Thus \(\sigma(M_{2}) \leq m^{2}+7m-6\). ◻
Theorem 2.5. For the m-ary tree \(M_{3}\), \(\sigma(M_{3})=m^{3}+31m^{2}-24m+2\).
Proof. First, we place \(m^{3}-m^{2}\) pebbles on the bottom vertices such that no \(m\) pebbles of which share a parent and we did not put any pebbles on the vertex \(v\). This leaves the rightmost bottom vertex \(v\) unpebbled; and then we place \(32m^{2}-24m+1\) pebbles on the vertex \(v\). Then no distribution of \(\mathscr{K}\) is reachable.

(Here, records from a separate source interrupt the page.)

-- ==== Sys2Proof/Machine/Reads.lean ====
section
/-!
DEFINITION. What a read of every register answers: the common header (Tables 23.2 to 23.5), the registers that latch on
read (R276), the windows behind selectors, and the registers that show the state of their block. A register that none of
these names answers the word it holds.
-/

namespace Sys2Proof.Machine

/-- The test block of a page's unit, or of its domain, is UNUSABLE. -/
def State.pageBad (s : State) (page : Nat) : Bool :=
  (List.range 42).any (fun b => s.blockBad b && (match pageUnit page with
    | some r => (blockUnits b).contains r
    | none => blockDomain b == pageDomain page))

/-- STAT of a page header (Table 23.4). READY: the domain is in RUN and step 2 of the start-up has ended (log 48). -/
def State.readStat (s : State) (page : Nat) : Nat :=
  have d := pageDomain page
  have absent := pageAbsent s.fac.variant page
  have ready := !absent && s.dom d == 0 && s.boot.done.contains 2 && !(s.pageBad page)
  have lost := match pageUnit page with
    | some r => (s.slalom.lost.find r).isSome
    | none => false
  b2n ready * 2 ^ 31 + b2n (ready && lost) * 2 ^ 30 + b2n (absent || s.dom d == 4 || s.pageBad page) * 2 ^ 29 +
    (if absent then 3 else s.dom d) * 2 ^ 18 + d

/-- CTRL of a page header: ENABLE of a LINE, AIR or LOOP page reads its bit of SYS.LANE_EN (R422). -/
def State.readCtrl (s : State) (page : Nat) : Nat :=
  match laneBit page with
  | some i => b2n (s.flag Reg.SYS_LANE_EN i)
  | none => s.reg (page * 0x1000 + 0x00C) &&& 5

/-- The common header of a page (Table 23.2). -/
def State.readHeader (s : State) (page off : Nat) : Nat :=
  have kind := (pageKind page).getD page
  if off = 0x000 then (0x4B00 + kind) * 2 ^ 16 + (page - kind) * 2 ^ 8 + 1
  else if off = 0x004 then 0x01000100
  else if off = 0x00C then s.readCtrl page
  else if off = 0x010 then s.readStat page
  else if off = 0x014 then s.reg (evRaw page)
  else if off = 0x018 then s.pend page
  else if off = 0x01C ∨ off = 0x020 then s.reg (evEn page)
  else if off = 0x008 ∨ (0x024 ≤ off ∧ off ≤ 0x030) then s.reg (page * 0x1000 + off)
  else 0

/-- SYS.MODE and SYS.PROV (Table 22.5). -/
def State.degraded (s : State) : Nat := if s.noService then 2 else if s.unitsLost = 0 then 0 else 1
def State.readMode (s : State) : Nat :=
  s.nv.role % 4 * 2 ^ 30 + s.pairState % 8 * 2 ^ 27 + s.plan % 4 * 2 ^ 24 + s.region % 4 * 2 ^ 22 + s.nv.lc % 8 * 2 ^ 18 +
    s.degraded * 2 ^ 16 + b2n s.inService * 2 ^ 15 + min 255 s.unitsLost
def State.readProv (s : State) : Nat :=
  s.nv.planProv % 4 * 2 ^ 24 + s.nv.regionProv % 4 * 2 ^ 22 + s.nv.roleProv % 4 * 2 ^ 20 + s.nv.roleNext % 4 * 2 ^ 16
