-- ==== Sys2Proof/Machine/Dispatch.lean ====
section
/-!
DEFINITION. The meaning of every command: one arm per constructor of Instr, each one call of the command's meaning.
-/

namespace Sys2Proof.Machine
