/-- The key requests a reset one cycle after its write; the watchdog and the pin reset a module whose store does not run at once, and wait for the SHUTDOWN commit of one whose store runs; a BLOCK reset returns the power control of its page to its reset value. -/
def Obligations.ResetCommandsComplete : Prop :=
  /- sysReset -/ (∀ (t : Angle) (p : Path) (v : Word) (s a : State), (s.tick t).through p 0x00 0x068 true = some a → v = 0x53595354 →
  ∃ u, exec (.sysReset t p v) s = .next u ∧ u.boot.due = some (2, 0, a.cycle + 1)) ∧
  /- watchdogReset -/ (∀ (t : Angle) (s : State), (s.tick t).boot.kind = none → (s.tick t).boot.hold ≠ 1 → (s.tick t).boot.hold ≠ 2 → (s.tick t).storeRuns = false →
  ∃ u, exec (.watchdogReset t) s = .next u ∧ u.boot.done = [1, 3] ∧ u.reg Reg.SYS_RSTCAUSE = 0x12) ∧
  /- watchdogReset -/ (∀ (t : Angle) (s : State), (s.tick t).boot.kind = none → (s.tick t).boot.hold ≠ 1 → (s.tick t).boot.hold ≠ 2 → (s.tick t).storeRuns = true →
  (s.tick t).pfStop = false →
  ∃ u, exec (.watchdogReset t) s = .next u ∧ u.boot.kind = some (2, 1)) ∧
  /- resetPin -/ (∀ (t : Angle) (s : State), (s.tick t).pfStop = false → (s.tick t).boot.kind = none → (s.tick t).boot.hold ≠ 1 → (s.tick t).boot.hold ≠ 2 →
  (s.tick t).storeRuns = false →
  ∃ u, exec (.resetPin t) s = .next u ∧ u.boot.done = [1, 3] ∧ u.reg Reg.SYS_RSTCAUSE = 2) ∧
  /- resetPin -/ (∀ (t : Angle) (s : State), (s.tick t).pfStop = false → (s.tick t).boot.kind = none → (s.tick t).boot.hold ≠ 1 → (s.tick t).boot.hold ≠ 2 →
  (s.tick t).storeRuns = true →
  ∃ u, exec (.resetPin t) s = .next u ∧ u.boot.kind = some (2, 0)) ∧
  /- blockReset -/ (∀ (t : Angle) (p : Path) (page : BitVec 8) (s a : State), (s.tick t).through p page.toNat 0x00C true = some a →
  ∃ u, exec (.blockReset t p page) s = .next u ∧ u.reg (page.toNat * 0x1000 + 0x024) = 0)

/-- Step 1 counts the power cycle; step 2 boots an image that verifies; step 4 takes the accepted transition; step 5 ends unless external scan is asked for, which holds the module; step 6 takes the bank's capacitance; step 7 makes a store that is not valid read-only outside FACTORY and RECOVERY; step 8 waits for the twin, and ends at its timeout; step 9 asks for a recomputation; step 10 ends the start-up. -/
def Obligations.StartupCommandsComplete : Prop :=
  /- startupStep -/ (∀ (t : Angle) (s : State), (s.tick t).stepReady 1 = true → (s.tick t).reg Reg.SYS_RSTCAUSE = 0 ∨ (s.tick t).fld Reg.SYS_RSTCAUSE 2 0 = 1 →
  ∃ u, exec (.startupStep t .supply) s = .next u ∧ 1 ∈ u.boot.done ∧
    u.reg Reg.TAMP_PWRCYC = satAdd 32 ((s.tick t).reg Reg.TAMP_PWRCYC) 1) ∧
  /- startupStep -/ (∀ (t : Angle) (card : Option CardRx) (n : Nat) (s : State), (s.tick t).stepReady 2 = true → (s.tick t).roleSlot 2 = none →
  (s.tick t).roleSlot 1 = some n → (s.tick t).bootsImage ((s.tick t).image n).cart = true →
  ∃ u, exec (.startupStep t (.boot card)) s = .next u ∧ 2 ∈ u.boot.done) ∧
  /- startupStep -/ (∀ (t : Angle) (s : State), (s.tick t).stepReady 3 = true → ∃ u, exec (.startupStep t .sweep) s = .next u ∧ 3 ∈ u.boot.done) ∧
  /- startupStep -/ (∀ (t : Angle) (intact : Bool) (n : LcNext) (s : State), (s.tick t).stepReady 4 = true → (s.tick t).nv.next = some n →
  intact = true ∨ (n.target ≠ 2 ∧ n.target ≠ 3) →
  ∃ u, exec (.startupStep t (.keeper intact)) s = .next u ∧ 4 ∈ u.boot.done ∧ u.nv.lc = n.target ∧ u.nv.prev = (s.tick t).nv.lc) ∧
  /- startupStep -/ (∀ (t : Angle) (intact : Bool) (s : State), (s.tick t).stepReady 4 = true → (s.tick t).nv.next = none →
  ∃ u, exec (.startupStep t (.keeper intact)) s = .next u ∧ 4 ∈ u.boot.done ∧
    u.nv.lc = (if intact = false ∧ ((s.tick t).nv.lc = 2 ∨ (s.tick t).nv.lc = 3) then 5 else (s.tick t).nv.lc)) ∧
  /- startupStep -/ (∀ (t : Angle) (ms : Nat) (tests : List BlockTest) (queues : List (Fin 32)) (s : State), (s.tick t).stepReady 5 = true →
  (s.tick t).flag Reg.BIST_SCANCTL 0 = false →
  ∃ u, exec (.startupStep t (.selfTest ms tests queues)) s = .next u ∧ 5 ∈ u.boot.done ∧ u.fld Reg.BIST_STAT 10 0 = min ms 1200) ∧
  /- startupStep -/ (∀ (t : Angle) (ms : Nat) (tests : List BlockTest) (queues : List (Fin 32)) (s : State), (s.tick t).stepReady 5 = true →
  (s.tick t).flag Reg.BIST_SCANCTL 0 = true →
  ∃ u, exec (.startupStep t (.selfTest ms tests queues)) s = .next u ∧ u.boot.hold = 3 ∧ u.mem = []) ∧
  /- startupStep -/ (∀ (t : Angle) (c v : BitVec 16) (s : State), (s.tick t).stepReady 6 = true →
  ∃ u, exec (.startupStep t (.bank c v)) s = .next u ∧ 6 ∈ u.boot.done ∧ u.reg Reg.PWR_BANKCAL = c.toNat ∧
    u.fld Reg.PWR_CELL 15 0 = v.toNat ∧ u.flag Reg.PWR_CELL 30 = decide (v.toNat < 2600)) ∧
  /- startupStep -/ (∀ (t : Angle) (readable : Bool) (stop : Option (BitVec 64)) (reads : List (BitVec 19 × StripeRead)) (s : State), (s.tick t).stepReady 7 = true → readable = false ∨ (s.tick t).led.formatted = false →
  (s.tick t).nv.lc ≠ 1 → (s.tick t).nv.lc ≠ 5 →
  ∃ u, exec (.startupStep t (.mount readable stop reads)) s = .next u ∧ 7 ∈ u.boot.done ∧ u.fld Reg.LEDG_STAT 31 29 = 3) ∧
  /- startupStep -/ (∀ (t : Angle) (readable : Bool) (stop : Option (BitVec 64)) (reads : List (BitVec 19 × StripeRead)) (s : State), (s.tick t).stepReady 7 = true →
  (readable = true ∧ (s.tick t).led.formatted = true) ∨ (s.tick t).nv.lc = 1 ∨ (s.tick t).nv.lc = 5 →
  ∃ u, exec (.startupStep t (.mount readable stop reads)) s = .next u ∧ 7 ∈ u.boot.done) ∧
  /- startupStep -/ (∀ (t : Angle) (link : Bool) (s : State), (s.tick t).stepReady 8 = true → (s.tick t).pairable = true →
  ∃ u, exec (.startupStep t (.pairing link)) s = .next u ∧ u.pairState = 4 ∧ u.boot.pairAt = (s.tick t).cycle) ∧
  /- startupStep -/ (∀ (t : Angle) (link : Bool) (s : State), (s.tick t).stepReady 8 = true → (s.tick t).pairable = false →
  ∃ u, exec (.startupStep t (.pairing link)) s = .next u ∧ 8 ∈ u.boot.done) ∧
  /- startupStep -/ (∀ (t : Angle) (s : State), (s.tick t).stepReady 9 = true →
  ∃ u, exec (.startupStep t .catchUp) s = .next u ∧ u.slalom.trigger = 0x18 ∧ u.flag Reg.SLALOM_STATUS 31 = true) ∧
  /- startupStep -/ (∀ (t : Angle) (ms : Nat) (s : State), (s.tick t).stepReady 10 = true →
  ∃ u, exec (.startupStep t (.fieldStart ms)) s = .next u ∧ 10 ∈ u.boot.done ∧ u.fld Reg.SYS_BOOTSTAT 31 16 = min ms 65535) ∧
  /- pairingTimeout -/ (∀ (t : Angle) (s : State), (s.tick t).pairState = 4 → (s.tick t).boot.pairAt + 100 ≤ (s.tick t).cycle → (s.tick t).boot.done.contains 8 = false →
  ∃ u, exec (.pairingTimeout t) s = .next u ∧ 8 ∈ u.boot.done ∧ u.pairState = (if (s.tick t).flag Reg.PAIRS_STAT 22 then 3 else 1))

/-- A slice that passes moves the block's position on, or ends its pass; one that differs is repeated, and a second difference makes the block UNUSABLE, or starts the SHUTDOWN commit for a Module block; a slice that is revoked or cut is counted in BIST_ABORTED, and one whose obligation is revoked in BIST_REVOKED too; a late pass is counted; the scan request stands. -/
def Obligations.SelfTestCommandsComplete : Prop :=
  /- bistSlice -/ (∀ (t : Angle) (blk : BitVec 6) (sig : BitVec 64) (s : State), (s.tick t).slicesRun = true → (s.tick t).testable blk.toNat = true →
  (s.tick t).sliceStands blk.toNat = true ∨ (s.tick t).repeatRuns blk.toNat = true →
  (s.tick t).slicePos blk.toNat + 1 < blockSlices blk.toNat →
  ∃ u, exec (.bistSlice t blk sig .pass) s = .next u ∧ u.slicePos blk.toNat = (s.tick t).slicePos blk.toNat + 1) ∧
  /- bistSlice -/ (∀ (t : Angle) (blk : BitVec 6) (sig : BitVec 64) (s : State), (s.tick t).slicesRun = true → (s.tick t).testable blk.toNat = true →
  (s.tick t).sliceStands blk.toNat = true ∨ (s.tick t).repeatRuns blk.toNat = true →
  blockSlices blk.toNat ≤ (s.tick t).slicePos blk.toNat + 1 →
  ∃ u, exec (.bistSlice t blk sig .pass) s = .next u ∧ u.reg (blockKey blk.toNat) = 2 ^ 28) ∧
  /- bistSlice -/ (∀ (t : Angle) (blk : BitVec 6) (sig : BitVec 64) (queues : List (Fin 32)) (s : State), (s.tick t).slicesRun = true → (s.tick t).testable blk.toNat = true →
  (s.tick t).sliceStands blk.toNat = true ∨ (s.tick t).repeatRuns blk.toNat = true →
  (∀ n c, (s.tick t).boot.again = some (blk.toNat, n, c) → n ≠ (s.tick t).slicePos blk.toNat) →
  ∃ u, exec (.bistSlice t blk sig (.differs queues)) s = .next u ∧
    u.boot.again = some (blk.toNat, (s.tick t).slicePos blk.toNat, (s.tick t).cycle) ∧
    u.reg Reg.BIST_MISMATCH = satAdd 32 ((s.tick t).reg Reg.BIST_MISMATCH) 1) ∧
  /- bistSlice -/ (∀ (t : Angle) (blk : BitVec 6) (sig : BitVec 64) (queues : List (Fin 32)) (c : Nat) (s : State), (s.tick t).slicesRun = true → (s.tick t).testable blk.toNat = true →
  (s.tick t).sliceStands blk.toNat = true ∨ (s.tick t).repeatRuns blk.toNat = true →
  (s.tick t).boot.again = some (blk.toNat, (s.tick t).slicePos blk.toNat, c) → blockModule blk.toNat = false →
  ∃ u, exec (.bistSlice t blk sig (.differs queues)) s = .next u ∧ u.blockBad blk.toNat = true) ∧
  /- bistSlice -/ (∀ (t : Angle) (blk : BitVec 6) (sig : BitVec 64) (queues : List (Fin 32)) (c : Nat) (s : State), (s.tick t).slicesRun = true → (s.tick t).testable blk.toNat = true →
  (s.tick t).sliceStands blk.toNat = true ∨ (s.tick t).repeatRuns blk.toNat = true →
  (s.tick t).boot.again = some (blk.toNat, (s.tick t).slicePos blk.toNat, c) → blockModule blk.toNat = true → (s.tick t).boot.kind = none →
  (s.tick t).storeRuns = true →
  ∃ u, exec (.bistSlice t blk sig (.differs queues)) s = .next u ∧ u.boot.kind = some (2, 3)) ∧
  /- bistSlice -/ (∀ (t : Angle) (blk : BitVec 6) (sig : BitVec 64) (id : Nat) (o : Obligation) (s : State), (s.tick t).slicesRun = true →
  (s.tick t).testable blk.toNat = true → (s.tick t).boot.slice = some (blk.toNat, id) → (s.tick t).obl id = some o → o.cls = 3 →
  ((s.tick t).flag Reg.SLALOM_STATUS 31 = true → (s.tick t).revokeReason (sliceRes blk.toNat) ≠ 0x1F) →
  ∃ u, exec (.bistSlice t blk sig .revoked) s = .next u ∧ u.reg Reg.BIST_ABORTED = satAdd 32 ((s.tick t).reg Reg.BIST_ABORTED) 1 ∧
    u.reg Reg.BIST_REVOKED = satAdd 32 ((s.tick t).reg Reg.BIST_REVOKED) 1 ∧ u.slalom.calendar.find (id % 2 ^ 20) = none) ∧
  /- bistSlice -/ (∀ (t : Angle) (blk : BitVec 6) (sig : BitVec 64) (finish : SliceEnd) (s : State), (s.tick t).slicesRun = true →
  (s.tick t).testable blk.toNat = true →
  (finish = .cut ∧ (s.tick t).sliceStands blk.toNat = true) ∨
    ((finish = .cut ∨ finish = .revoked) ∧ (s.tick t).sliceStands blk.toNat = false ∧ (s.tick t).repeatRuns blk.toNat = true) →
  ∃ u, exec (.bistSlice t blk sig finish) s = .next u ∧ u.reg Reg.BIST_ABORTED = satAdd 32 ((s.tick t).reg Reg.BIST_ABORTED) 1 ∧
    u.reg Reg.BIST_REVOKED = (s.tick t).reg Reg.BIST_REVOKED) ∧
  /- bistPassLate -/ (∀ (t : Angle) (blk : BitVec 6) (s : State), (s.tick t).testable blk.toNat = true →
  ∃ u, exec (.bistPassLate t blk) s = .next u ∧ u.reg Reg.BIST_LATE_PASS = satAdd 32 ((s.tick t).reg Reg.BIST_LATE_PASS) 1) ∧
  /- scanRequest -/ (∀ (t : Angle) (p : Path) (v : Word) (s a : State), (s.tick t).through p 0x48 0x044 true = some a → v.toNat.testBit 0 = true →
  a.nv.lc = 1 ∨ a.nv.lc = 4 ∨ a.nv.lc = 5 → a.boot.done.contains 1 = true → a.boot.done.contains 4 = false →
  ∃ u, exec (.scanRequest t p v) s = .next u ∧ u.flag Reg.BIST_SCANCTL 0 = true)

Thus \(\sigma(M_{3}) \geq m^{3}+31m^{2}-24m+2\).
Now, consider the distribution of \(m^{3}+31m^{2}-24m+2\) pebbles on the vertices of \(M_{3}\). According to the distributions of \(p(M_{3})\) pebbles, we can partite them into three cases.
Case 1. Let \(p(M_{2i}) \geq m^{2}+7m-6\) for all \(1 \leq i \leq m\).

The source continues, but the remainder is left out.